Records excerpted from a collection:
- Opening Delimiter -

-- ==== Sys2Proof/Laws/Operands.lean ====
section
/-! SUPPORT. The whole operands as lists, and what the element accessors give after a commit. -/

namespace Sys2Proof.Laws

open Sys2Proof.Machine

/-! ### Operands as lists -/

section FirstOf

variable {α β : Type}

@[simp] theorem firstOf_length (n : Nat) (f : Nat → α) : (firstOf n f).length = n := by simp [firstOf]

@[simp] theorem firstOf_getElem? (n : Nat) (f : Nat → α) (i : Nat) :
    (firstOf n f)[i]? = if i < n then some (f i) else none := by
  by_cases h : i < n <;> simp [firstOf, h]

@[simp] theorem firstOf_getElem (n : Nat) (f : Nat → α) (i : Nat) (h : i < (firstOf n f).length) :
    (firstOf n f)[i] = f i := by simp [firstOf]

theorem mem_firstOf {n : Nat} {f : Nat → α} {a : α} : a ∈ firstOf n f ↔ ∃ i, i < n ∧ f i = a := by
  simp [firstOf]

theorem firstOf_map (n : Nat) (f : Nat → α) (g : α → β) : (firstOf n f).map g = firstOf n fun i => g (f i) := by
  simp [firstOf, Function.comp_def]

theorem firstOf_succ (n : Nat) (f : Nat → α) : firstOf (n + 1) f = firstOf n f ++ [f n] := by
  simp [firstOf, List.range_succ]

theorem firstOf_take (k n : Nat) (f : Nat → α) : (firstOf n f).take k = firstOf (min k n) f := by
  apply List.ext_getElem?
  intro i
  by_cases hk : i < k <;> by_cases hn : i < n <;> simp [hk, hn]

/-- Operands that agree element by element are equal. -/
theorem firstOf_congr {n : Nat} {f g : Nat → α} (h : ∀ i, i < n → f i = g i) : firstOf n f = firstOf n g :=
  List.map_congr_left fun i hi => h i (List.mem_range.mp hi)

/-- A list is the operand its elements give. -/
theorem eq_firstOf {l : List α} {f : Nat → α} (h : ∀ i (hi : i < l.length), f i = l[i]) : firstOf l.length f = l :=
  List.ext_getElem (by simp) fun i h1 h2 => by simp [h i h2]

end FirstOf

theorem word_toNat {n : Nat} (h : n < 2 ^ 32) : (word n).toNat = n := by
  rw [word, BitVec.toNat_ofNat, Nat.mod_eq_of_lt h]

/-! ### Elements after a commit -/

variable (s : State)

theorem commitFreq_freqCountAt (l : List (Nat × Word)) (i : Nat) :
    (s.commitFreq l).freqCountAt i = if h : i < l.length then word (l[i]'h).1 else s.freqCountAt i := by
  by_cases h : i < l.length <;> simp [State.freqCountAt, read_store, h]

theorem commitFreq_freqSymAt (l : List (Nat × Word)) (i : Nat) :
    (s.commitFreq l).freqSymAt i = if h : i < l.length then (l[i]'h).2 else s.freqSymAt i := by
  by_cases h : i < l.length <;> simp [State.freqSymAt, read_store, h]

theorem commitTree_nodeKindAt (r : List TreeNode × Nat) (i : Nat) :
    (s.commitTree r).nodeKindAt i = if h : i < r.1.length then (r.1[i]'h).kind else s.nodeKindAt i := by
  by_cases h : i < r.1.length <;> simp [State.nodeKindAt, read_store, h]

theorem commitTree_nodeAAt (r : List TreeNode × Nat) (i : Nat) :
    (s.commitTree r).nodeAAt i = if h : i < r.1.length then (r.1[i]'h).a else s.nodeAAt i := by
  by_cases h : i < r.1.length <;> simp [State.nodeAAt, read_store, h]

theorem commitTree_nodeBAt (r : List TreeNode × Nat) (i : Nat) :
    (s.commitTree r).nodeBAt i = if h : i < r.1.length then (r.1[i]'h).b else s.nodeBAt i := by
  by_cases h : i < r.1.length <;> simp [State.nodeBAt, read_store, h]

theorem commitTable_codeSymAt (t : List (Word × List Bool)) (i : Nat) :
    (s.commitTable t).codeSymAt i = if h : i < t.length then (t[i]'h).1 else s.codeSymAt i := by
  by_cases h : i < t.length <;> simp [State.codeSymAt, read_store, h]

theorem commitTable_codeLenAt (t : List (Word × List Bool)) (i : Nat) :
    (s.commitTable t).codeLenAt i = if h : i < t.length then word (t[i]'h).2.length else s.codeLenAt i := by
  by_cases h : i < t.length <;> simp [State.codeLenAt, read_store, h]

theorem commitBits_bitAt (b : List Bool) (i : Nat) :
    (s.commitBits b).bitAt i = if h : i < b.length then b[i] else s.bitAt i := by
  by_cases h : i < b.length <;> simp [State.bitAt, read_store, h]

theorem commitText_textAt (t : List Word) (i : Nat) :
    (s.commitText t).textAt i = if h : i < t.length then t[i] else s.textAt i := by
  by_cases h : i < t.length <;> simp [State.textAt, read_store, h]

theorem commitScheme_schAt (cs : List Byte) (i : Nat) :
    (s.commitScheme cs).schAt i = if h : i < cs.length then cs[i] else s.schAt i := by
  by_cases h : i < cs.length <;> simp [State.schAt, read_store, h]

theorem commitBytes_byteAt (y : List Byte) (i : Nat) :
    (s.commitBytes y).byteAt i = if h : i < y.length then y[i] else s.byteAt i := by
  by_cases h : i < y.length <;> simp [State.byteAt, read_store, h]

/-! ### Whole operands after a commit -/

theorem commitBits_bitOperand {b : List Bool} (h : b.length < 2 ^ 32) : (s.commitBits b).bitOperand = b := by
  rw [State.bitOperand, commitBits_bitLen, word_toNat h]
  exact eq_firstOf fun i hi => by simp [commitBits_bitAt, hi]

theorem commitText_textOperand {t : List Word} (h : t.length < 2 ^ 32) : (s.commitText t).textOperand = t := by
  rw [State.textOperand, commitText_textLen, word_toNat h]
  exact eq_firstOf fun i hi => by simp [commitText_textAt, hi]

theorem commitScheme_schOperand {cs : List Byte} (h : cs.length < 2 ^ 32) : (s.commitScheme cs).schOperand = cs := by
  rw [State.schOperand, commitScheme_schLen, word_toNat h]
  exact eq_firstOf fun i hi => by simp [commitScheme_schAt, hi]

theorem commitBytes_byteOperand {y : List Byte} (h : y.length < 2 ^ 32) : (s.commitBytes y).byteOperand = y := by
  rw [State.byteOperand, commitBytes_byteLen, word_toNat h]
  exact eq_firstOf fun i hi => by simp [commitBytes_byteAt, hi]

theorem commitFreq_freqOperand {l : List (Nat × Word)} (h : l.length < 2 ^ 32) :
    (s.commitFreq l).freqOperand = l.map fun e => (word e.1, e.2) := by
  rw [State.freqOperand, commitFreq_nFreq, word_toNat h]
  have := eq_firstOf (l := l.map fun e => (word e.1, e.2))
    (f := fun i => ((s.commitFreq l).freqCountAt i, (s.commitFreq l).freqSymAt i)) fun i hi => by
      have hi' : i < l.length := by simpa using hi
      simp [commitFreq_freqCountAt, commitFreq_freqSymAt, hi']
  simpa using this

end Sys2Proof.Laws
end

- Closing Delimiter -

The full set of records above must be retyped exactly.

- **Exercise response**
-- ==== Sys2Proof/Laws/Operands.lean ====
section
/-! SUPPORT. The whole operands as lists, and what the element accessors give after a commit. -/

namespace Sys2Proof.Laws

open Sys2Proof.Machine

/-! ### Operands as lists -/

section FirstOf

variable {α β : Type}

@[simp] theorem firstOf_length (n : Nat) (f : Nat → α) : (firstOf n f).length = n := by simp [firstOf]

@[simp] theorem firstOf_getElem? (n : Nat) (f : Nat → α) (i : Nat) :
    (firstOf n f)[i]? = if i < n then some (f i) else none := by
  by_cases h : i < n <;> simp [firstOf, h]

@[simp] theorem firstOf_getElem (n : Nat) (f : Nat → α) (i : Nat) (h : i < (firstOf n f).length) :
    (firstOf n f)[i] = f i := by simp [firstOf]

theorem mem_firstOf {n : Nat} {f : Nat → α} {a : α} : a ∈ firstOf n f ↔ ∃ i, i < n ∧ f i = a := by
  simp [firstOf]

theorem firstOf_map (n : Nat) (f : Nat → α) (g : α → β) : (firstOf n f).map g = firstOf n fun i => g (f i) := by
  simp [firstOf, Function.comp_def]

theorem firstOf_succ (n : Nat) (f : Nat → α) : firstOf (n + 1) f = firstOf n f ++ [f n] := by
  simp [firstOf, List.range_succ]

theorem firstOf_take (k n : Nat) (f : Nat → α) : (firstOf n f).take k = firstOf (min k n) f := by
  apply List.ext_getElem?
  intro i
  by_cases hk : i < k <;> by_cases hn : i < n <;> simp [hk, hn]

/-- Operands that agree element by element are equal. -/
theorem firstOf_congr {n : Nat} {f g : Nat → α} (h : ∀ i, i < n → f i = g i) : firstOf n f = firstOf n g :=
  List.map_congr_left fun i hi => h i (List.mem_range.mp hi)

/-- A list is the operand its elements give. -/
theorem eq_firstOf {l : List α} {f : Nat → α} (h : ∀ i (hi : i < l.length), f i = l[i]) : firstOf l.length f = l :=
  List.ext_getElem (by simp) fun i h1 h2 => by simp [h i h2]

end FirstOf

theorem word_toNat {n : Nat} (h : n < 2 ^ 32) : (word n).toNat = n := by
  rw [word, BitVec.toNat_ofNat, Nat.mod_eq_of_lt h]

/-! ### Elements after a commit -/

variable (s : State)

theorem commitFreq_freqCountAt (l : List (Nat × Word)) (i : Nat) :
    (s.commitFreq l).freqCountAt i = if h : i < l.length then word (l[i]'h).1 else s.freqCountAt i := by
  by_cases h : i < l.length <;> simp [State.freqCountAt, read_store, h]

theorem commitFreq_freqSymAt (l : List (Nat × Word)) (i : Nat) :
    (s.commitFreq l).freqSymAt i = if h : i < l.length then (l[i]'h).2 else s.freqSymAt i := by
  by_cases h : i < l.length <;> simp [State.freqSymAt, read_store, h]

theorem commitTree_nodeKindAt (r : List TreeNode × Nat) (i : Nat) :
    (s.commitTree r).nodeKindAt i = if h : i < r.1.length then (r.1[i]'h).kind else s.nodeKindAt i := by
  by_cases h : i < r.1.length <;> simp [State.nodeKindAt, read_store, h]

theorem commitTree_nodeAAt (r : List TreeNode × Nat) (i : Nat) :
    (s.commitTree r).nodeAAt i = if h : i < r.1.length then (r.1[i]'h).a else s.nodeAAt i := by
  by_cases h : i < r.1.length <;> simp [State.nodeAAt, read_store, h]

theorem commitTree_nodeBAt (r : List TreeNode × Nat) (i : Nat) :
    (s.commitTree r).nodeBAt i = if h : i < r.1.length then (r.1[i]'h).b else s.nodeBAt i := by
  by_cases h : i < r.1.length <;> simp [State.nodeBAt, read_store, h]

theorem commitTable_codeSymAt (t : List (Word × List Bool)) (i : Nat) :
    (s.commitTable t).codeSymAt i = if h : i < t.length then (t[i]'h).1 else s.codeSymAt i := by
  by_cases h : i < t.length <;> simp [State.codeSymAt, read_store, h]

theorem commitTable_codeLenAt (t : List (Word × List Bool)) (i : Nat) :
    (s.commitTable t).codeLenAt i = if h : i < t.length then word (t[i]'h).2.length else s.codeLenAt i := by
  by_cases h : i < t.length <;> simp [State.codeLenAt, read_store, h]

theorem commitBits_bitAt (b : List Bool) (i : Nat) :
    (s.commitBits b).bitAt i = if h : i < b.length then b[i] else s.bitAt i := by
  by_cases h : i < b.length <;> simp [State.bitAt, read_store, h]

theorem commitText_textAt (t : List Word) (i : Nat) :
    (s.commitText t).textAt i = if h : i < t.length then t[i] else s.textAt i := by
  by_cases h : i < t.length <;> simp [State.textAt, read_store, h]

theorem commitScheme_schAt (cs : List Byte) (i : Nat) :
    (s.commitScheme cs).schAt i = if h : i < cs.length then cs[i] else s.schAt i := by
  by_cases h : i < cs.length <;> simp [State.schAt, read_store, h]

theorem commitBytes_byteAt (y : List Byte) (i : Nat) :
    (s.commitBytes y).byteAt i = if h : i < y.length then y[i] else s.byteAt i := by
  by_cases h : i < y.length <;> simp [State.byteAt, read_store, h]

/-! ### Whole operands after a commit -/

theorem commitBits_bitOperand {b : List Bool} (h : b.length < 2 ^ 32) : (s.commitBits b).bitOperand = b := by
  rw [State.bitOperand, commitBits_bitLen, word_toNat h]
  exact eq_firstOf fun i hi => by simp [commitBits_bitAt, hi]

theorem commitText_textOperand {t : List Word} (h : t.length < 2 ^ 32) : (s.commitText t).textOperand = t := by
  rw [State.textOperand, commitText_textLen, word_toNat h]
  exact eq_firstOf fun i hi => by simp [commitText_textAt, hi]

theorem commitScheme_schOperand {cs : List Byte} (h : cs.length < 2 ^ 32) : (s.commitScheme cs).schOperand = cs := by
  rw [State.schOperand, commitScheme_schLen, word_toNat h]
  exact eq_firstOf fun i hi => by simp [commitScheme_schAt, hi]

theorem commitBytes_byteOperand {y : List Byte} (h : y.length < 2 ^ 32) : (s.commitBytes y).byteOperand = y := by
  rw [State.byteOperand, commitBytes_byteLen, word_toNat h]
  exact eq_firstOf fun i hi => by simp [commitBytes_byteAt, hi]

theorem commitFreq_freqOperand {l : List (Nat × Word)} (h : l.length < 2 ^ 32) :
    (s.commitFreq l).freqOperand = l.map fun e => (word e.1, e.2) := by
  rw [State.freqOperand, commitFreq_nFreq, word_toNat h]
  have := eq_firstOf (l := l.map fun e => (word e.1, e.2))
    (f := fun i => ((s.commitFreq l).freqCountAt i, (s.commitFreq l).freqSymAt i)) fun i hi => by
      have hi' : i < l.length := by simpa using hi
      simp [commitFreq_freqCountAt, commitFreq_freqSymAt, hi']
  simpa using this

end Sys2Proof.Laws
end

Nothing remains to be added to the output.